Hudhayfah Ibn Al-Yaman felt the sources of good in life were easily recognizable for those desiring good but evil was deceptive and often difficult to perceive. He warned people to struggle against evil with their heart, hands and tongue. Those who stood against evil only with their hearts and tongues, and not hands, he considered as having abandoned a part of truth. Those who hated evil only in their hearts but did not combat it with their tongues and hands forsook two parts of truth and those who neither detested nor confronted evil with their hearts, tongues or hands he considered as physically alive but morally dead.

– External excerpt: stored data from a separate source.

theorem execDramUncorrectableError_kept {c₀ : State} {s : State} (channel : Nat) (part : Nat) (seq : Nat) (ok : Bool) (hk : Kept false false c₀ s) : KeptBy false false c₀ (execDramUncorrectableError channel part seq ok s) := by
  unfold execDramUncorrectableError
  repeat' (first | with_reducible exact hk | with_reducible assumption | with_reducible apply faultQuarantine_kept | with_reducible apply record_kept | with_reducible apply loseRecord_kept | with_reducible apply rewriteRecord_kept | with_reducible apply KeptBy.next | with_reducible apply KeptBy.fault | with_reducible apply Kept.ite | with_reducible apply KeptBy.ite | intro _ | extract_lets | split)

theorem execI3cAddressAssignment_kept {J : Bool} {c₀ : State} {s : State} (dynamic : Option Nat) (hk : Kept false J c₀ s) : KeptBy false J c₀ (execI3cAddressAssignment dynamic s) := by
  unfold execI3cAddressAssignment
  repeat' (first | with_reducible exact hk | with_reducible assumption | with_reducible apply KeptBy.next | with_reducible apply KeptBy.fault | with_reducible apply Kept.ite | with_reducible apply KeptBy.ite | intro _ | extract_lets | fail_if_no_progress with_reducible refine Kept.upd ?_ rfl rfl rfl | fail_if_no_progress with_reducible refine Kept.updAny ?_ rfl rfl rfl rfl)

/-! ### Machine/Reports -/

theorem nextFree_kept {K J : Bool} {c₀ : State} {s : State} (hk : Kept K J c₀ s) : Kept K J c₀ (nextFree s) := by
  unfold nextFree
  repeat' (first | with_reducible exact hk | with_reducible assumption | intro _ | extract_lets | fail_if_no_progress with_reducible refine Kept.upd ?_ rfl rfl rfl)

theorem execIdentify_kept {K J : Bool} {c₀ : State} {s : State} (e : Sqe) (hk : Kept K J c₀ s) : KeptBy K J c₀ (execIdentify e s) := by
  unfold execIdentify
  repeat' (first | with_reducible exact hk | with_reducible assumption | with_reducible apply adminCmd_kept | with_reducible apply adminDone_kept | with_reducible apply nextFree_kept | with_reducible apply KeptBy.next | with_reducible apply KeptBy.fault | intro _ | extract_lets | split)

theorem clearEvent_kept {K J : Bool} {c₀ : State} {s : State} (e : Sqe) (hk : Kept K J c₀ s) : Kept K J c₀ (clearEvent s e) := by
  unfold clearEvent
  repeat' (first | with_reducible exact hk | with_reducible assumption | with_reducible apply setCtrl_kept | with_reducible apply setNs_kept | with_reducible apply Kept.ite | intro _ | extract_lets | fail_if_no_progress with_reducible refine Kept.upd ?_ rfl rfl rfl)

theorem execGetLogPage_kept {K J : Bool} {c₀ : State} {s : State} (e : Sqe) (hk : Kept K J c₀ s) : KeptBy K J c₀ (execGetLogPage e s) := by
  unfold execGetLogPage
  repeat' (first | with_reducible exact hk | with_reducible assumption | with_reducible apply adminCmd_kept | with_reducible apply adminDone_kept | with_reducible apply clearEvent_kept | with_reducible apply KeptBy.next | with_reducible apply KeptBy.fault | intro _)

Speaking about the heart, he once said: "There are four kinds of hearts. The heart that is encased or atrophied. That is the heart of the kafir or ungrateful disbeliever. The heart that is shaped into thin layers. That is the heart of the munafiq or hypocrite. The heart that is open and bare and on which shines a radiant light. That is the heart of the mumin or the believer. Finally there is the heart in which there is both hypocrisy and faith. Faith is like a tree which thrives with good water and hypocrisy is like an abscess which thrives on pus and blood. Whichever flourishes more, be it the tree of faith or the abscess of hypocrisy, wins control of the heart."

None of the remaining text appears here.